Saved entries
-- ==== Sys2Proof/Laws/Invariant.lean ====
section
/-! SUPPORT. The slot invariants of each slot a command can leave, and the invariant of a completed state. -/

namespace Sys2Proof.Machine

@[simp] theorem length_zeros (n : Nat) : (zeros n).length = n := by simp [zeros]

@[simp] theorem length_fitBytes (n : Nat) (x : Bytes) : (fitBytes n x).length = n := by
  induction n generalizing x with
  | zero => rfl
  | succ n ih => cases x <;> simp [fitBytes, ih]

@[simp] theorem length_backendEncrypt (p : Params) (ks : Nat) (x : Bytes) :
    (backendEncrypt p ks x).length = p.blockBytes := length_fitBytes _ _

@[simp] theorem length_backendDecrypt (p : Params) (ks : Nat) (x : Bytes) :
    (backendDecrypt p ks x).length = p.blockBytes := length_fitBytes _ _

@[simp] theorem length_xorBytes (x y : Bytes) : (xorBytes x y).length = min x.length y.length := by simp [xorBytes]

/-- XOR with the same block twice gives the other operand back. -/
theorem xorBytes_cancel {x y : Bytes} (h : x.length = y.length) : xorBytes (xorBytes x y) y = x := by
  induction x generalizing y with
  | nil => rfl
  | cons a x ih =>
    cases y with
    | nil => simp at h
    | cons b y =>
      simp only [List.length_cons, Nat.add_right_cancel_iff] at h
      simpa [xorBytes, BitVec.xor_assoc] using ih h

theorem backendExpand_lt (p : Params) (d : Dir) (key : Bytes) : backendExpand p d key < 2 ^ p.ksBits :=
  Nat.mod_lt _ (Nat.two_pow_pos _)

theorem Slot.ok_erased (p : Params) : Slot.Ok p (Slot.erased p.blockBytes) where
  cvLength := by simp [Slot.erased]
  ksWidth := Nat.two_pow_pos _
  fresh := fun _ => ⟨rfl, rfl, rfl⟩
  expanded := fun h => nomatch h
  erased := fun _ => rfl

theorem Slot.ok_allocated (p : Params) : Slot.Ok p (Slot.allocated p.blockBytes) where
  cvLength := by simp [Slot.allocated]
  ksWidth := Nat.two_pow_pos _
  fresh := fun _ => ⟨rfl, rfl, rfl⟩
  expanded := fun h => nomatch h
  erased := fun _ => rfl

theorem Slot.ok_failedKeep {p : Params} {t : Slot} (h : t.cv.length = p.blockBytes) : Slot.Ok p t.failedKeep where
  cvLength := h
  ksWidth := Nat.two_pow_pos _
  fresh := fun h => by rcases h with h | h <;> exact (nomatch h)
  expanded := fun h => nomatch h
  erased := fun _ => rfl

theorem Slot.ok_finalizedKeep {p : Params} {t : Slot} (h : t.cv.length = p.blockBytes) :
    Slot.Ok p t.finalizedKeep where
  cvLength := h
  ksWidth := Nat.two_pow_pos _
  fresh := fun h => by rcases h with h | h <;> exact (nomatch h)
  expanded := fun h => nomatch h
  erased := fun _ => rfl

/-- A READY slot with a key schedule `expand_key` returned for its direction, from a key the backend accepts. -/
theorem Slot.ok_ready {p : Params} {d : Dir} {cv key : Bytes} (hcv : cv.length = p.blockBytes)
    (hk : key.length = p.keyBytes) (hr : keyRejected p d key = false) : Slot.Ok p ⟨.ready, d, cv, backendExpand p d key⟩ where
  cvLength := hcv
  ksWidth := backendExpand_lt p d key
  fresh := fun h => by rcases h with h | h <;> exact (nomatch h)
  expanded := fun _ => ⟨key, hk, hr, rfl⟩
  erased := fun h => by rcases h with h | h <;> exact (nomatch h)

/-- A READY slot with another chaining vector of one block. -/
theorem Slot.ok_setCv {p : Params} {t : Slot} {cv : Bytes} (h : Slot.Ok p t) (hr : t.state = .ready)
    (hcv : cv.length = p.blockBytes) : Slot.Ok p { t with cv := cv } where
  cvLength := hcv
  ksWidth := h.ksWidth
  fresh := fun hs => by rcases hs with hs | hs <;> simp [hr] at hs
  expanded := fun _ => h.expanded hr
  erased := fun hs => by rcases hs with hs | hs <;> simp [hr] at hs

/-- Every slot of the file, and the erased one beyond it, meets the slot invariants. -/
theorem slot_ok {s : State} (h : ∀ t ∈ s.slots, Slot.Ok s.params t) (n : Nat) : Slot.Ok s.params (s.slot n) := by
  by_cases hn : n < s.slots.length
  · exact h _ (slot_mem s hn)
  · have : s.slot n = Slot.erased s.params.blockBytes := by
      simp only [State.slot, List.getD_eq_getElem?_getD]
      rw [List.getElem?_eq_none (by omega)]
      rfl
    rw [this]
    exact Slot.ok_erased _

/-- Writing a good slot keeps the slot invariants. -/
theorem slots_ok_set {p : Params} {l : List Slot} {n : Nat} {v : Slot} (h : ∀ t ∈ l, Slot.Ok p t)
    (hv : Slot.Ok p v) : ∀ t ∈ l.set n v, Slot.Ok p t := by
  intro t ht
  rcases List.mem_or_eq_of_mem_set ht with h1 | rfl
  · exact h t h1
  · exact hv

/-- The invariant of a state that a command has just completed into. -/
theorem inv_complete {s : State} {r : ResultCode} {c : CauseCode} (hp : s.params.wf = true)
    (hn : s.slots.length = s.params.numSlots) (hs : ∀ t ∈ s.slots, Slot.Ok s.params t)
    (hm : Memory.wf s.mem = true) (hb : Memory.below (2 ^ 32) s.mem = true) (hl : legalPair r c = true) :
    (s.complete r c).Inv where
  params := hp
  slotCount := hn
  slots := hs
  memForm := hm
  memBound := hb
  legal := hl
  keybuf := rfl
  ivbuf := rfl
  phase :=
    { busyIff := by simp
      idle := fun _ => rfl
      check := fun h => nomatch h
      execInit := fun h => nomatch h
      execBlock := fun h => nomatch h }

/-- The invariant after a failure in execution. -/
theorem inv_fail {s : State} {n : Nat} {c : CauseCode} (hp : s.params.wf = true)
    (hn : s.slots.length = s.params.numSlots) (hs : ∀ t ∈ s.slots, Slot.Ok s.params t)
    (hm : Memory.wf s.mem = true) (hb : Memory.below (2 ^ 32) s.mem = true)
    (hl : legalPair .badState c = true) : (s.fail n c).Inv :=
  inv_complete (s := s.setSlot n (s.slot n).failedKeep) hp (by simpa using hn)
    (slots_ok_set hs (Slot.ok_failedKeep (slot_ok hs n).cvLength)) hm hb hl

/-- The invariant looks at these fields alone, and at memory only through its form. -/
theorem inv_congr {s t : State} (h : s.Inv) (hp : t.params = s.params) (hs : t.slots = s.slots)
    (hm : Memory.wf t.mem = true) (hb : Memory.below (2 ^ 32) t.mem = true) (hst : t.status = s.status)
    (hk : t.keybuf = s.keybuf) (hi : t.ivbuf = s.ivbuf) (hl : t.latch = s.latch) (hph : t.phase = s.phase) :
    t.Inv := by
  obtain ⟨a, b, c, -, -, f, g, i, ⟨j1, j2, j3, j4, j5⟩⟩ := h
  have hslot := fun n => slot_congr (s := s) (t := t) n hs hp
  refine ⟨by rwa [hp], by rwa [hs, hp], by rwa [hs, hp], hm, hb, by rwa [hst], by rw [hk, hp, g], by rw [hi, hp, i],
    ⟨by rw [hst, hph]; exact j1, by rw [hph, hl]; exact j2, by rw [hph, hl]; exact j3, fun hh => ?_, fun hh => ?_⟩⟩
  · obtain ⟨n, d, h1, ⟨x1, x2, x3, x4, x5, x6⟩⟩ := j4 (hph ▸ hh)
    refine ⟨n, d, by rw [hl]; exact h1, ?_⟩
    constructor <;>
      simp only [hp, hslot, State.lKeyLen, State.lIvLen, State.lKeyAddr, State.lIvAddr, hl] <;> assumption
  · obtain ⟨n, h1, ⟨x1, x2, x3, x4, x5⟩, h2⟩ := j5 (hph ▸ hh)
    refine ⟨n, by rw [hl]; exact h1, ?_, ?_⟩
    · constructor <;> simp only [hp, hslot, State.lLen, State.lSrcAddr, State.lDstAddr, hl] <;> assumption
    · simpa only [hp, hl, State.lLen] using h2

/-- B is at least 1. -/
theorem blockBytes_pos {p : Params} (h : p.wf = true) : 0 < p.blockBytes := by
  simp only [Params.wf, Bool.and_eq_true, decide_eq_true_eq] at h
  omega

/-- No more than 16 slots. -/
theorem numSlots_le {p : Params} (h : p.wf = true) : p.numSlots ≤ 16 := by
  simp only [Params.wf, Bool.and_eq_true, decide_eq_true_eq] at h
  omega

end Sys2Proof.Machine
end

## WHAT YOU HAVE TO DO
Would you please repeat exactly the lines above, starting at the line with "induction x generalizing y with" and stopping at the line with "simpa [xorBytes, BitVec.xor_assoc]", both included?

## RESPONSE TO THE EXERCISE
  induction x generalizing y with
  | nil => rfl
  | cons a x ih =>
    cases y with
    | nil => simp at h
    | cons b y =>
      simp only [List.length_cons, Nat.add_right_cancel_iff] at h
      simpa [xorBytes, BitVec.xor_assoc] using ih h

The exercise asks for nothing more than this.